> _WHAT IS REQUIRED_:
Report each line of the entries below that includes "inDelay".

> _RECORDED DATA_:
================

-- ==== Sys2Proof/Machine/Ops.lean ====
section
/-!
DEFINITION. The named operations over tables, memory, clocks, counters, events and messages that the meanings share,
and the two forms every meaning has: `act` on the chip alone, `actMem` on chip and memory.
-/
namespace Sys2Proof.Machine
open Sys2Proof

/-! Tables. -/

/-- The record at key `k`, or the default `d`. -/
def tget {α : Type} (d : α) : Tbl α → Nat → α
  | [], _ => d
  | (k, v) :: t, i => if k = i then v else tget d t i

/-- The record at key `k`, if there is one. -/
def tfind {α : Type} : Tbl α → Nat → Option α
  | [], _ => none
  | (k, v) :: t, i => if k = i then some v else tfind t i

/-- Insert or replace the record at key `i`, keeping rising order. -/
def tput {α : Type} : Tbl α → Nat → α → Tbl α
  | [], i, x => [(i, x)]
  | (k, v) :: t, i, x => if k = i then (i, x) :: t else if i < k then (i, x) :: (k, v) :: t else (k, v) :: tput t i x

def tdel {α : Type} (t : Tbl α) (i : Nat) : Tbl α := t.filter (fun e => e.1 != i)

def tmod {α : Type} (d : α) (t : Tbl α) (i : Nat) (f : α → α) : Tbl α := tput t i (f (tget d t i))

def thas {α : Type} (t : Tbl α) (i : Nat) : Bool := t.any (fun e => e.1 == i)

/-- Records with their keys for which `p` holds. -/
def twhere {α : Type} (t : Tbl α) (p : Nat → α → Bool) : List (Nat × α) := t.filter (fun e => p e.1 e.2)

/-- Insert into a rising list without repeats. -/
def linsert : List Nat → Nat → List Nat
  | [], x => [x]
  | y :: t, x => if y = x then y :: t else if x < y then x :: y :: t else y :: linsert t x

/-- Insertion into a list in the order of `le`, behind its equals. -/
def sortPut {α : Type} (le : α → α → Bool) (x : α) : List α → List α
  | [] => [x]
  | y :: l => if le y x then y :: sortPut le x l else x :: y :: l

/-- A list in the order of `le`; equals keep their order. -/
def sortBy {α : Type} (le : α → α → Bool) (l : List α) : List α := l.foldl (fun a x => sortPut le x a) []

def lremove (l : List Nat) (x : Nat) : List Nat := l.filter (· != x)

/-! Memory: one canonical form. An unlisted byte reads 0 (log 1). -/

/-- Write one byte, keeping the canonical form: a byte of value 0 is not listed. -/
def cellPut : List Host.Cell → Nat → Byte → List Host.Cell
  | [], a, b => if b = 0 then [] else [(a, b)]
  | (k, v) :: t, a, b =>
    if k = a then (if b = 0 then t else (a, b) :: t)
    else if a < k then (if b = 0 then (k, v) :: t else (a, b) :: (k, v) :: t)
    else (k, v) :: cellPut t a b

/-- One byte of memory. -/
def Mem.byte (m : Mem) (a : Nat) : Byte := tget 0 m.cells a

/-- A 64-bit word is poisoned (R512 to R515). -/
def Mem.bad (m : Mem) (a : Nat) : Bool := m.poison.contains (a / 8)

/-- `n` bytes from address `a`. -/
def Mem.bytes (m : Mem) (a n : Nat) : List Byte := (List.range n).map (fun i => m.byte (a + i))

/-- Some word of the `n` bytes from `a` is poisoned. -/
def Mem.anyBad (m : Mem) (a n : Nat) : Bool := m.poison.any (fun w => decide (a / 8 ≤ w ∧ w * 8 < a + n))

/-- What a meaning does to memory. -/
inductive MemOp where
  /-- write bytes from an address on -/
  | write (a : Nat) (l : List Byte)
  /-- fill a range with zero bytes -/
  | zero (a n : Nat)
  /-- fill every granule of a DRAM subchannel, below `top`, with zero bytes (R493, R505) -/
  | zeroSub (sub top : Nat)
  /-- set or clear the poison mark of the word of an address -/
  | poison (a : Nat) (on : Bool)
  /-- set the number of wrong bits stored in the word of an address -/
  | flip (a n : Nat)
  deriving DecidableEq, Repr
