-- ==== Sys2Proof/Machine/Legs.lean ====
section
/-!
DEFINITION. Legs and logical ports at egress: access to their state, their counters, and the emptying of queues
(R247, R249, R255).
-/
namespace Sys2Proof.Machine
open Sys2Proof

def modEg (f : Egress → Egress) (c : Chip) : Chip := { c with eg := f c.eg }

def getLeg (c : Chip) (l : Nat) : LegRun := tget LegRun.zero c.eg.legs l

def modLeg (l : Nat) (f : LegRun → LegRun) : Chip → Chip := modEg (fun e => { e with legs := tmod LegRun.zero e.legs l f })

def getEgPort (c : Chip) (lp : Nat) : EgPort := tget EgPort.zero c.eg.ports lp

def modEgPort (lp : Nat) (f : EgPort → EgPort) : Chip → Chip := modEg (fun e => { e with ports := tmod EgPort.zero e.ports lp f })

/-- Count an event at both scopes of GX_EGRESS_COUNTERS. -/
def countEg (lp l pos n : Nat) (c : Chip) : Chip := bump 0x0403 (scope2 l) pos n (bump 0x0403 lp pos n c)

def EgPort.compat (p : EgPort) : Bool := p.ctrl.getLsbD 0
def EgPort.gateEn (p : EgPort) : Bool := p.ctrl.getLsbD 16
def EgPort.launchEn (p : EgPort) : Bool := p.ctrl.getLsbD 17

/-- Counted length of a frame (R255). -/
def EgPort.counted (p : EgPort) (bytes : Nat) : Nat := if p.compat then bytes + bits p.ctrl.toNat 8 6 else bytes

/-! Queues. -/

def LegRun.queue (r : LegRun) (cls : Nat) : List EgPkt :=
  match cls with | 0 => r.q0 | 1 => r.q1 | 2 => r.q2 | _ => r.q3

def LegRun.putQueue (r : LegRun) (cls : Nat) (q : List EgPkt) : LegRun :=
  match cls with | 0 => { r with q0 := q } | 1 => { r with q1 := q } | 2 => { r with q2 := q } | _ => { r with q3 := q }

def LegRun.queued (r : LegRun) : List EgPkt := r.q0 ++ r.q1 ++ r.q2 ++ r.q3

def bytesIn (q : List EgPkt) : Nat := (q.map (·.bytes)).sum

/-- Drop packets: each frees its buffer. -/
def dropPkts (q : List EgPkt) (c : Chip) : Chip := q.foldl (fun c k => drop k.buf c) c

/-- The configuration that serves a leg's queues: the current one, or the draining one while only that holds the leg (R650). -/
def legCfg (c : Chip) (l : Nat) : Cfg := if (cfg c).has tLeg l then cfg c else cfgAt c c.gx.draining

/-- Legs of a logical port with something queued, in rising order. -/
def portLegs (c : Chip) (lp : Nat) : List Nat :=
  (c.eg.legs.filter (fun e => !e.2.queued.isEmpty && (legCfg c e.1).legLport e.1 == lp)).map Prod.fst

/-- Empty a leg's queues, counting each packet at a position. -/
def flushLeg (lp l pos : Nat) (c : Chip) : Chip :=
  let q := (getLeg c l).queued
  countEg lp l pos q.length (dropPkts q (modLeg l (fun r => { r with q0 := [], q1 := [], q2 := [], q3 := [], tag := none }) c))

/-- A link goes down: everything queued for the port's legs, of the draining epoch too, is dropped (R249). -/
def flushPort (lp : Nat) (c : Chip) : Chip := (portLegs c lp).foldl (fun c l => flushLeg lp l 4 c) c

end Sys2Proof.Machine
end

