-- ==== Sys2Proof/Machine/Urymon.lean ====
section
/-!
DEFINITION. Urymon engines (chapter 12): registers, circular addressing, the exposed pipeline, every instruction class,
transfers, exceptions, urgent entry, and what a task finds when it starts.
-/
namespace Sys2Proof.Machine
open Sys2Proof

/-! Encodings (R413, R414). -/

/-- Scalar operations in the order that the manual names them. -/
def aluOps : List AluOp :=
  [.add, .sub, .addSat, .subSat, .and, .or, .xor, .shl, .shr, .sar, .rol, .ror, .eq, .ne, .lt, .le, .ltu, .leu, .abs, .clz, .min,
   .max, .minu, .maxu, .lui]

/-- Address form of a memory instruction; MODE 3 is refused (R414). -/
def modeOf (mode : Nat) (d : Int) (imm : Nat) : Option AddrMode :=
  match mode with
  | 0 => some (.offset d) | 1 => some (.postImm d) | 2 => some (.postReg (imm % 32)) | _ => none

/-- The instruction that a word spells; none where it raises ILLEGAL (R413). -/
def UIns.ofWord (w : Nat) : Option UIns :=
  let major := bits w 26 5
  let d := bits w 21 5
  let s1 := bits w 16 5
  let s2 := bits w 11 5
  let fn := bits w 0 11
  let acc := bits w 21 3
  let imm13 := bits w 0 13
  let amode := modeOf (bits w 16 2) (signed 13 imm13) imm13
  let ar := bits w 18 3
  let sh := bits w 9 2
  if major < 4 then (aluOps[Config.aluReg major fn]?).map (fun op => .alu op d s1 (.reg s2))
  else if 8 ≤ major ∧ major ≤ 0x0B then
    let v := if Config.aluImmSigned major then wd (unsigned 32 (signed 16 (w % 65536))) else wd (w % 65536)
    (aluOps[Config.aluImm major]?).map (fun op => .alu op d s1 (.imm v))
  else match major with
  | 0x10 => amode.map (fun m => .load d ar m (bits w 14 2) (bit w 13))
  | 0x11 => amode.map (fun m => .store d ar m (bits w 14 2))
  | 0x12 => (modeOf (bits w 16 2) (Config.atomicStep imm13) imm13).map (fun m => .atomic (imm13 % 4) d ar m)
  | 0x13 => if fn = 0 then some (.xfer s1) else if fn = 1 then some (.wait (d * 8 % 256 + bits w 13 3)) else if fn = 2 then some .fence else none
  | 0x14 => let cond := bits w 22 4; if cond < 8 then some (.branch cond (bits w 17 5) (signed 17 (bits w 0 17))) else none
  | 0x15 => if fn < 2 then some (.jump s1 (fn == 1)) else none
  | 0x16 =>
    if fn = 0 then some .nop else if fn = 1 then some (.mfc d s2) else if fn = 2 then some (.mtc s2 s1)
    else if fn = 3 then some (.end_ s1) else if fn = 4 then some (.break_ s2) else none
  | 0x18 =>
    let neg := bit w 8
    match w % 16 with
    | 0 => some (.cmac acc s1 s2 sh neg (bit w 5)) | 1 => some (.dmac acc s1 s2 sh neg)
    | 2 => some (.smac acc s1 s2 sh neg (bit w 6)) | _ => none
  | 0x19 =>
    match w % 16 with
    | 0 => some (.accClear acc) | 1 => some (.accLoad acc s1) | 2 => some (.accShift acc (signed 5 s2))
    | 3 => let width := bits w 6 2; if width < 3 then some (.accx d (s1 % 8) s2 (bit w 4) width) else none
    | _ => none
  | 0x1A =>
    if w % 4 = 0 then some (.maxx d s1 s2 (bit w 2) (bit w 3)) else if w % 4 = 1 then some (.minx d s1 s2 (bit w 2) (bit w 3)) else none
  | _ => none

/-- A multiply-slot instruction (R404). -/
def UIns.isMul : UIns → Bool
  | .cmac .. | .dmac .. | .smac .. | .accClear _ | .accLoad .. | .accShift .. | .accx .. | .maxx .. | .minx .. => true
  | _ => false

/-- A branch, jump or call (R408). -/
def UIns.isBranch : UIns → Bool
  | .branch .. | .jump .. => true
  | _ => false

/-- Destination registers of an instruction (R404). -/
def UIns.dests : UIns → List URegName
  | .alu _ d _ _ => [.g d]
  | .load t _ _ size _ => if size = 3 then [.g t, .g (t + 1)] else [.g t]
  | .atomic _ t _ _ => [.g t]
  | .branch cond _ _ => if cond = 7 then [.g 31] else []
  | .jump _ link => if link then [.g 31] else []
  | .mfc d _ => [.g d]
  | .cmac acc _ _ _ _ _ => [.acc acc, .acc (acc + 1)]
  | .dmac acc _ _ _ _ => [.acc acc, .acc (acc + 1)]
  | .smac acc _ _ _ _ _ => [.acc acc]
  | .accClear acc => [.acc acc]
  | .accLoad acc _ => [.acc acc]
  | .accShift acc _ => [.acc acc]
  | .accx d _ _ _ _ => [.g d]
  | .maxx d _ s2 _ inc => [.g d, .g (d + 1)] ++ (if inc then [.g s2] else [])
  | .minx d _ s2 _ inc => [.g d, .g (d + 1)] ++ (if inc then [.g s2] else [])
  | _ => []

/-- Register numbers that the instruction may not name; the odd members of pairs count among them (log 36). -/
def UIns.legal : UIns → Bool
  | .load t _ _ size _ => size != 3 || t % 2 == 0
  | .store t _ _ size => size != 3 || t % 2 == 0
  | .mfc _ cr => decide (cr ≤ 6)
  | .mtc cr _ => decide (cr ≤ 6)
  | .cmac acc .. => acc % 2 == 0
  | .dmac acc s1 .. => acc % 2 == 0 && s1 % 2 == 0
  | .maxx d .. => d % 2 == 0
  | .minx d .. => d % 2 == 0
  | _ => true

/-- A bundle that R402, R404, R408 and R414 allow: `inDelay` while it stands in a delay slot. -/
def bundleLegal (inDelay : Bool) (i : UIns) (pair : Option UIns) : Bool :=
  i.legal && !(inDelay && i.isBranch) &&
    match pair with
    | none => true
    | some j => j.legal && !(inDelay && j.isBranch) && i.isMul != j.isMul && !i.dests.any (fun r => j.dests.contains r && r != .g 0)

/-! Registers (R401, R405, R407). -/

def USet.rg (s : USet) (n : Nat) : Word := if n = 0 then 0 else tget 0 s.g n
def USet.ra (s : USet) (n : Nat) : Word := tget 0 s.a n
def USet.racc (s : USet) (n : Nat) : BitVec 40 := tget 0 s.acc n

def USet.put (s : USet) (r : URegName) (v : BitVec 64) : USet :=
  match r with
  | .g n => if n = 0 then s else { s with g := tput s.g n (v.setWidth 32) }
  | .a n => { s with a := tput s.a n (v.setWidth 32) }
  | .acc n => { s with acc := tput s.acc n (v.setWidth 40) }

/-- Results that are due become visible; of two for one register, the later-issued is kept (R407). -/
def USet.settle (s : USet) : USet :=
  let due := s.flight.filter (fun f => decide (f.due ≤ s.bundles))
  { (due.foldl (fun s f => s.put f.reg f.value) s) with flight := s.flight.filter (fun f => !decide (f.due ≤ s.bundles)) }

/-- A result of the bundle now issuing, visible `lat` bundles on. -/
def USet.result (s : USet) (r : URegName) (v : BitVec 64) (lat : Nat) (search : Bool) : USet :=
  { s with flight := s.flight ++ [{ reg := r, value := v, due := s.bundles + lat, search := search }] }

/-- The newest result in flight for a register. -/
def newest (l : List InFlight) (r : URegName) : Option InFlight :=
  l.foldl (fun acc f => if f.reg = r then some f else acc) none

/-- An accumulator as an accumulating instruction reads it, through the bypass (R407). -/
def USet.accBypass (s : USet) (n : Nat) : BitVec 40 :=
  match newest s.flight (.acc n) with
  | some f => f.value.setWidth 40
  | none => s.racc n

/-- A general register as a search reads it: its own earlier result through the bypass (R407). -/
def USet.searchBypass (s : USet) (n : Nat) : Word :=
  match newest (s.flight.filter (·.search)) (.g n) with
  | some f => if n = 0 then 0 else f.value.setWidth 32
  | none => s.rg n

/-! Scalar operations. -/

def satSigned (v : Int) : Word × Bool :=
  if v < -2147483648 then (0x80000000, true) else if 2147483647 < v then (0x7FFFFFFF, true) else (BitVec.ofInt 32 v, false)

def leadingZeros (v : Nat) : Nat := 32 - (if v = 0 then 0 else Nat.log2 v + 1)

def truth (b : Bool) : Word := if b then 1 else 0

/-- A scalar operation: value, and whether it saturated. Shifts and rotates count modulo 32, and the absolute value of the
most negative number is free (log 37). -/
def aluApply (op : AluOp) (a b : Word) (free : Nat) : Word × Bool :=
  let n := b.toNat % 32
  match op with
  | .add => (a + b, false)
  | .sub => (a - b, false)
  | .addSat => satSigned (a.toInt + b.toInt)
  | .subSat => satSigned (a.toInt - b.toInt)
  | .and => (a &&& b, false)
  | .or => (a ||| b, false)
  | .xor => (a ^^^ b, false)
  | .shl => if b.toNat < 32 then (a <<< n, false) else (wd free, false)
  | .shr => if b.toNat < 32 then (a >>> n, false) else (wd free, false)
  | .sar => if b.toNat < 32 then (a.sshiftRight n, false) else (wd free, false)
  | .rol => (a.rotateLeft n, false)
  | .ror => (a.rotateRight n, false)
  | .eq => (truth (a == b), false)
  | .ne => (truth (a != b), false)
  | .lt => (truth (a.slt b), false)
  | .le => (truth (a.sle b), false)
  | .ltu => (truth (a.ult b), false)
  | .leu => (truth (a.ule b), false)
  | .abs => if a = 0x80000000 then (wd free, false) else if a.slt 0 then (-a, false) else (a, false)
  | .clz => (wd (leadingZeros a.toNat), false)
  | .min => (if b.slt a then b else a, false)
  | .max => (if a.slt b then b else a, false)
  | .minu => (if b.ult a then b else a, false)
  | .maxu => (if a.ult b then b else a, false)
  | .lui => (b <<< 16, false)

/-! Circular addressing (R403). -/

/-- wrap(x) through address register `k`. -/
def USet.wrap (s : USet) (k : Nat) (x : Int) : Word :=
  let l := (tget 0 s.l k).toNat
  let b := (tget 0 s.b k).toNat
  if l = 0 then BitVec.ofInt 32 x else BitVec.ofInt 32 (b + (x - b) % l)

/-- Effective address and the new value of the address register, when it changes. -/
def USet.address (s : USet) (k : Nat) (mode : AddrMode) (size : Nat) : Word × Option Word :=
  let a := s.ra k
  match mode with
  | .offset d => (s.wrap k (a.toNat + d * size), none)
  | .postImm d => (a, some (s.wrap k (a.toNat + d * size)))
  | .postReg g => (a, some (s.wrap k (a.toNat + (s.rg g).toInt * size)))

================

> _SOLUTION TO THE EXERCISE_:
/-- A bundle that R402, R404, R408 and R414 allow: `inDelay` while it stands in a delay slot. -/
def bundleLegal (inDelay : Bool) (i : UIns) (pair : Option UIns) : Bool :=
  i.legal && !(inDelay && i.isBranch) &&
    | some j => j.legal && !(inDelay && j.isBranch) && i.isMul != j.isMul && !i.dests.any (fun r => j.dests.contains r && r != .g 0)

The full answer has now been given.